D1.1 Technology survey: Prospective and challenges - Revised version (2018)
3 Water Models
Water is an important resource in many of the human activities. Thus, water management should include an integrated view of several distinct systems from different domains: environment, agriculture, industry, etc. As a result, there are many complex interactions between different factors, some of them not immediately apparent. In this context there is an imminent need for complex modelling solutions for water-based systems.
A model is a simplified, schematic representation of the real world. Models are meant to help engineers, scientists and decision–makers to determine what is happening in reality and to predict what may happen in the future. In particular, they are useful for the assessment of the impact of human activities on the environment or on artificial systems.

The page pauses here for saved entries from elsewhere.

theorem sampleStep_report {raw : Word} {s t : State} (h : sampleStep raw s = .next t) (wf : s.params.WF) :
    ∃ r, t.result = some r ∧ r.frame24 = raw.setWidth 24 ∧
      r.computed = (if s.halt = true then 0 else computed s.params.profile raw) ∧ r.viol = t.viol ∧
      r.halt = t.halt := by
  obtain ⟨halted, rfl⟩ | ⟨running, -, rfl⟩ | ⟨running, i, good, executed⟩ := sampleStep_next h
  · exact ⟨_, rfl, rfl, (if_pos halted).symm, rfl, rfl⟩
  · exact ⟨_, rfl, rfl, by simp [running], rfl, rfl⟩
  · obtain ⟨r, result, bits, checksum, flags⟩ := executed.report
    refine ⟨r, result, bits.trans (frameBits_of_decoded wf.1 good), ?_, flags⟩
    simp [running, checksum, checksum_of_decoded wf.1 good]

/-- Settles O31: the step of an offered sample completes and presents that sample's report. -/
theorem resultCarriesTheSample : Obligations.ResultCarriesTheSample := by
  intro s raw rest offered
  obtain ⟨t, takes⟩ := exists_sampleStep_next raw (s.tookInput rest)
  obtain ⟨r, result, bits, checksum, flags⟩ := sampleStep_report takes offered.params
  rw [BitVec.setWidth_eq_extractLsb' (by decide)] at bits
  exact ⟨t, r, offered.step_eq.trans takes, result, bits, checksum, flags⟩

/-- A moment without a sample or a reset: the block waits. -/
theorem step_of_quiet {s : State} (wf : s.params.WF)
    (quiet : ∀ p rest, s.inputs = p :: rest → p.rst = false ∧ p.inValid = false) :
    step s = .next (s.tookInput s.inputs.tail).wait := by
  cases inputs : s.inputs with
  | nil => exact step_of_noInputs wf inputs
  | cons p rest =>
    obtain ⟨clear, noSample⟩ := quiet p rest inputs
    exact (step_of_inputs wf inputs).trans (onPorts_idle clear noSample _)

/-- Settles O30: every sample completes with a report, and a quiet moment only waits. -/
theorem oneResultPerSample : Obligations.OneResultPerSample := by
  refine ⟨fun s raw rest offered => ?_, fun s wf quiet => ?_⟩
  · obtain ⟨t, takes⟩ := exists_sampleStep_next raw (s.tookInput rest)
    obtain ⟨r, result, -⟩ := sampleStep_report takes offered.params
    obtain ⟨-, inputs, -⟩ := sampleStep_params_inputs_tick takes
    exact ⟨t, r, offered.step_eq.trans takes, result, inputs⟩
  · exact ⟨_, step_of_quiet wf quiet, rfl, rfl, rfl, rfl, rfl, .inl rfl⟩

/-! ## At most one output (R108) -/

/-- What is emitted is of the instruction's own layout. -/
theorem Executed.output {i : Instr} {s t : State} (h : Executed s i t) :
    (i.layout = .a → t.key = none) ∧ (i.layout = .b → t.msg = none) := by
  cases h with
  | key => exact ⟨nofun, fun _ => rfl⟩
  | declared | terminated | ignored | completed | appended | invalidMetadata | invalidData =>
    exact ⟨fun _ => rfl, nofun⟩

theorem sampleStep_output {raw : Word} {s t : State} (h : sampleStep raw s = .next t) (wf : s.params.WF) :
    (s.params.layout = .a → t.key = none) ∧ (s.params.layout = .b → t.msg = none) := by
  obtain ⟨-, rfl⟩ | ⟨-, -, rfl⟩ | ⟨-, i, good, executed⟩ := sampleStep_next h
  · exact ⟨fun _ => rfl, fun _ => rfl⟩
  · exact ⟨fun _ => rfl, fun _ => rfl⟩
  · rw [← wf.2, ← decode_layout good]
    exact executed.output

theorem step_output {s t : State} (h : step s = .next t) :
    (s.params.layout = .a → t.key = none) ∧ (s.params.layout = .b → t.msg = none) := by
  obtain ⟨wf, ⟨-, rfl⟩ | ⟨p, rest, -, ⟨-, rfl⟩ | ⟨-, -, rfl⟩ | ⟨-, -, sample⟩⟩⟩ := step_cases h
  · exact ⟨fun _ => rfl, fun _ => rfl⟩
  · exact ⟨fun _ => rfl, fun _ => rfl⟩
  · exact ⟨fun _ => rfl, fun _ => rfl⟩
  · exact sampleStep_output (s := s.tookInput rest) sample wf

/-- Settles O35: an instance has one layout, and each layout presents its own output only. -/
theorem atMostOneOutput : Obligations.AtMostOneOutput := by
  intro s t h
  obtain ⟨layoutA, layoutB⟩ := step_output h
  refine ⟨?_, layoutA, layoutB⟩
  cases layout : s.params.layout with
  | a => exact .inr (layoutA layout)
  | b => exact .inl (layoutB layout)

/-! ## The step of a decoded sample (R106, R110, R112, R113) -/

/-- Reporting a violation writes the flags and the result and nothing else. -/
theorem State.raiseViolation_eq (s : State) (st : Status) (i : Instr) :
    s.raiseViolation st i =
      { s with viol := true, halt := s.haltAfter, result := some (s.violationReport st i) } := by
  have halt : haltAfterViolation s.params.policy s.halt = s.haltAfter := haltAfterViolation_eq ..
  simp [State.raiseViolation, State.present, State.setViolation, State.violationReport, frameBits, halt]

/-- Settles O21, by the meanings of the two rejected classes and what reporting a violation writes. -/
theorem violationsAreReported : Obligations.ViolationsAreReported := fun code payload seq ignored s =>
  ⟨(execInvalidMetadataType_eq code payload seq ignored s).trans (congrArg _ (State.raiseViolation_eq ..)),
    (execInvalidDataType_eq code payload seq ignored s).trans (congrArg _ (State.raiseViolation_eq ..))⟩

/-- Settles O22, by the meaning of KEY and what accepting it writes. -/
theorem keyIsEmittedAtOnce : Obligations.KeyIsEmittedAtOnce := fun code vk ctrl alt shift win seq ignored s =>
  (execKey_eq code vk ctrl alt shift win seq ignored s).trans (congrArg _ (State.accept_eq ..))

/-- Settles O24: the sample is taken from the ports, then its instruction is executed. -/
theorem stepRunsTheDecodedInstruction : Obligations.StepRunsTheDecodedInstruction :=
  fun s _ rest _ offered running good =>
    offered.step_eq.trans (sampleStep_decoded (s := s.tookInput rest) running good)

/-! ## The opcode-table word (R106, R143; log 9) -/

/-- A table word is read under one of the two default profiles. -/
theorem decodeTableWord_cases {nbits w : Nat} {i : Instr} (decoded : decodeTableWord nbits w = some i) :
    decode profileA (tableWord nbits w) = .ok i ∨ decode profileB (tableWord nbits w) = .ok i := by
  unfold decodeTableWord at decoded
  split at decoded
  case h_1 j readA =>
    cases decoded
    exact .inl readA
  case h_2 =>
    cases readB : decode profileB (tableWord nbits w) with
    | ok j =>
      rw [readB] at decoded
      cases decoded
      exact .inr rfl
    | error =>
      rw [readB] at decoded
      cases decoded

/-- What a table word stands for, the default profile of the instruction's layout reads in it. -/
theorem decode_default_of_tableWord {nbits w : Nat} {i : Instr} (decoded : decodeTableWord nbits w = some i)
    (policy : ViolationPolicy) : decode (Params.default i.layout policy).profile (tableWord nbits w) = .ok i := by
  obtain read | read := decodeTableWord_cases decoded <;> rw [decode_layout read] <;> exact read

theorem State.withFetchWord_of_decoded {nbits w : Nat} {i : Instr} (decoded : decodeTableWord nbits w = some i)
    (s : State) : s.withFetchWord nbits w = (s.instanceFor (tableWord nbits w) i).offer (tableWord nbits w) := by
  unfold State.withFetchWord State.offerTableWord
  rw [decoded]

/-- A sample delivered to a block that takes it as `i` is run as `i` in the block's state. -/
theorem step_offer_of_runs {s : State} {raw : Word} {i : Instr} (runs : s.runs raw i) :
    step (s.offer raw) = exec i { s with tick := s.tick + 1 } := by
  obtain ⟨wf, running, good⟩ := runs
  exact stepRunsTheDecodedInstruction (s.offer raw) raw s.inputs i ⟨wf, rfl⟩ running good

/-- Settles O48: the block the word is delivered to takes it as the instruction, the running block by the premise and a
new instance by its layout's default profile. -/
theorem tableWordRunsNext : Obligations.TableWordRunsNext := by
  intro s nbits w i decoded
  rw [State.withFetchWord_of_decoded decoded]
  obtain ⟨runs, same⟩ | ⟨otherwise, fresh⟩ := s.instanceFor_cases (tableWord nbits w) i
  · rw [if_pos runs, same]
    exact step_offer_of_runs runs
  · have wf := Params.default_wf i.layout s.params.policy
    rw [if_neg otherwise, fresh]
    exact ⟨_, wf, rfl, rfl, step_offer_of_runs ⟨wf, rfl, decode_default_of_tableWord decoded s.params.policy⟩⟩

/-! ## The output ports (R115, R139) -/

/-- The packed key flags, bit by bit. -/
theorem getLsbD_keyFlags (k : KeyRecord) :
    (keyFlags k).getLsbD 4 = k.isVirtualKey ∧ (keyFlags k).getLsbD 3 = k.ctrl ∧ (keyFlags k).getLsbD 2 = k.alt ∧
      (keyFlags k).getLsbD 1 = k.shift ∧ (keyFlags k).getLsbD 0 = k.win := by
  simp only [keyFlags, BitVec.getLsbD_append]
  simp

theorem State.msgLane_of_lt (s : State) {msg : List Byte} {i : Nat} (h : i < msg.length) :
    s.msgLane msg i = msg[i] := by
  simp [State.msgLane, h]

theorem State.inReady_eq_false_iff {s : State} {p : InPorts} {rest : List InPorts} (inputs : s.inputs = p :: rest) :
    s.inReady = false ↔ p.rst = true := by
  simp [State.inReady, inputs]

/-- The message lanes while a message is presented. -/
theorem State.outPorts_msg {s : State} {m : List Byte} (msg : s.msg = some m) (short : m.length ≤ 255) :
    s.outPorts.outMsgLen.toNat = m.length ∧ s.outPorts.outMsgData.length = 255 ∧
      ∀ i, (h : i < m.length) → s.outPorts.outMsgData[i]? = some m[i] := by
  refine ⟨?_, ?_, fun i h => ?_⟩
  · simp only [State.outPorts, msg, Option.map_some, Option.getD_some, BitVec.toNat_ofNat]
    omega
  · simp [State.outPorts, bufDepth]
  · have lane : i < bufDepth := h.trans_le short
    simp [State.outPorts, msg, lane, State.msgLane_of_lt s h]

/-- Settles O47, lane by lane: the codes and flags stand on the ports as the record has them. -/
theorem portsShowTheResult : Obligations.PortsShowTheResult := by
  intro s r result
  have msg : s.msg = r.msg := congrArg (Option.bind · Report.msg) result
  have key : s.key = r.key := congrArg (Option.bind · Report.key) result
  refine ⟨?_, fun m emitted => State.outPorts_msg (msg.trans emitted), fun k emitted => ?_,
    fun p rest => State.inReady_eq_false_iff⟩
  · simp [State.outPorts, result, msg, key]
  · simpa [State.outPorts, key, emitted] using getLsbD_keyFlags k

end Sys2Proof.Machine
end

section
/-! The outcomes of a sample (spec/60_exceptions.md): the order in which they are reported (R125), and that a rejected
sample leaves the reassembler as it was (R126). -/

namespace Sys2Proof.Machine

/-! ## The status a sample is reported with (R107, R120, R125) -/

/-- The code a running block reports for the codec's answer: OK for a frame, else the codec's rejection (R120). -/
def codecStatus : Except CodecError Frame → Status
  | .ok _ => .ok
  | .error .checksumMismatch => .checksumMismatch
  | .error .invalidMetadataType => .invalidMetadataType
  | .error .invalidDataType => .invalidDataType

/-- Executing an instruction reports the code of its frame, whatever the reassembler does with it. -/
theorem Executed.status {i : Instr} {s t : State} (h : Executed s i t) :
    ∃ r, t.result = some r ∧ r.st = codecStatus i.frame := by
  cases h with
  | declared | terminated | ignored | completed | appended | key => exact ⟨_, rfl, rfl⟩
  | invalidMetadata | invalidData => exact ⟨_, rfl, rfl⟩

/-- A halted block does not ask the codec; a running one reports the codec's answer. -/
theorem sampleStep_status {raw : Word} {s t : State} (h : sampleStep raw s = .next t) :
    ∃ r, t.result = some r ∧
      r.st = if s.halt = true then .halted else codecStatus (decodeFrame s.params.profile raw) := by
  obtain ⟨halted, rfl⟩ | ⟨running, bad, rfl⟩ | ⟨running, i, good, executed⟩ := sampleStep_next h
  · exact ⟨_, rfl, (if_pos halted).symm⟩
  · rw [running, decodeFrame_of_mismatch bad]
    exact ⟨_, rfl, rfl⟩
  · rw [running, decodeFrame_of_decoded good]
    exact executed.status

/-- The code of a sample's class: a type error of Layout A, else OK (R78, R79). -/
theorem codecStatus_frame_classify (P : Profile) (raw : Word) :
    codecStatus (classify P raw).frame =
      if P.kind = .b then .ok
      else if P.read raw .isMetadata = 1 then
        if P.read raw .messageType = 0 ∨ P.read raw .messageType = 15 then .ok else .invalidMetadataType
      else if P.read raw .messageType = 0 then .ok
      else .invalidDataType := by
  cases kind : P.kind with
  | b => rw [classify_b kind]; rfl
  | a =>
    rw [classify_a kind, if_neg (show ¬ Layout.a = .b by decide), ite_or]
    split_ifs <;> rfl

/-- The codec's own order: the checksum before the class (R74). -/
theorem codecStatus_decodeFrame (P : Profile) (raw : Word) :
    codecStatus (decodeFrame P raw) =
      if (computed P raw).setWidth 32 ≠ P.read raw P.csum then .checksumMismatch
      else codecStatus (classify P raw).frame := by
  split_ifs with bad
  · rw [(checksumIsCheckedFirst P raw).mpr bad]
    rfl
  · rw [decodeFrame_of_decoded (decode_eq_ok_iff.mpr ⟨checksumValid_iff.mpr (not_not.mp bad), rfl⟩)]

/-- Settles O29: the block's own order, then the codec's, then the class. -/
theorem outcomePriority : Obligations.OutcomePriority := by
  intro s raw rest offered
  obtain ⟨t, takes⟩ := exists_sampleStep_next raw (s.tookInput rest)
  obtain ⟨r, result, status⟩ := sampleStep_status takes
  rw [codecStatus_decodeFrame, codecStatus_frame_classify, State.tookInput_params, offered.params.2] at status
  exact ⟨t, r, offered.step_eq.trans takes, result, status⟩

/-! ## What a rejected sample does (R87, R109, R110, R126) -/

/-- The only instructions not reported OK are the protocol violations. -/
theorem Executed.eq_raiseViolation {i : Instr} {s t : State} {r : Report} (h : Executed s i t)
    (result : t.result = some r) (rejected : r.st ≠ .ok) :
    ∃ st, (st = .invalidMetadataType ∨ st = .invalidDataType) ∧ t = s.raiseViolation st i := by
  cases h with
  | invalidMetadata => exact ⟨_, .inl rfl, rfl⟩
  | invalidData => exact ⟨_, .inr rfl, rfl⟩
  | declared | terminated | ignored | completed | appended | key =>
    cases result
    exact absurd rfl rejected

/-- All that a sample not reported OK can have done, in the order of R125. -/
theorem sampleStep_rejected {raw : Word} {s t : State} {r : Report} (h : sampleStep raw s = .next t)
    (result : t.result = some r) (rejected : r.st ≠ .ok) :
    t = s.haltedReport raw ∨ t = s.dropReport raw ∨
      ∃ st i, (st = .invalidMetadataType ∨ st = .invalidDataType) ∧ t = s.raiseViolation st i := by
  obtain ⟨-, halted⟩ | ⟨-, -, dropped⟩ | ⟨-, i, -, executed⟩ := sampleStep_next h
  · exact .inl halted
  · exact .inr (.inl dropped)
  · obtain ⟨st, violation, raised⟩ := executed.eq_raiseViolation result rejected
    exact .inr (.inr ⟨st, i, violation, raised⟩)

A classical definition of the model is “a simplification of reality over some time period or spatial extent, intended to promote understanding of the real system” [Bellinger, 2006] or “A model is a simplification of reality that retains enough aspects of the original system to make if useful to the modeller” [Eykhoff, 1974]. In this context the system is defined to be a part of reality (isolated from the rest), which consists of entities that are in mutual relationships (processes) and have limited interactions with the reality outside of the system.
A model is a physical or mathematical description of a physical system including the interaction with the outside surrounding environment, which can be used to simulate the effect of changes in the system itself or the effect of changes due to conditions imposed on the system.
The selection of the appropriate model together with the associated parameters is an important element in modelling water related problems. [K.W. Chau, 2007]
Nowadays modelling solutions are used intensively in hydroinformatics. There are two main paradigms in modelling aquatic environment physically-based modelling and data-driven modelling [Donald K., 2005].
Physically based distributed modelling, uses a description of the physical phenomenon which govern the behaviour of water in the system under study. The principles that are applied are mass conservation and additional laws describing the driving forces.
Results of modelling depends on the level of knowledge being encapsulated within the software package.
Physically based models (see Section 3.1) are considered to be deterministic when they provide a unique output to a given input. The main advantage of such approach is that it can be applied to a wide range of input data after the initial testing and calibration of the model has been carried out. One of the disadvantages of this approach is that they can generate a large amount of information, since they require small steps of computation both in space and time.
Different solutions of modelling software tools (see Section 3.1, Available software tools) led to improvements in the understanding of large-scale water-based systems, such as rivers or coastal waters. Many of these solutions have been extended to include external influence factors such as advection and dispersion of pollutants in the flow, the transport of sediment in suspension or other similar examples.
The second modelling approach is data-driven for which the main principle is to connects one set of output data with the corresponding input set. Such a model can only work if enough observed (measured data) are available. The model is based on finding different correlations between data sets in order to determine the best input-output pair.
There are several data-driven modelling techniques, such as (see Section 3.2): Neural Networks, Nearest neighbour model, Genetic algorithms model, Fuzzy rule based system model, Decision/model tree model, and Support vector machine model.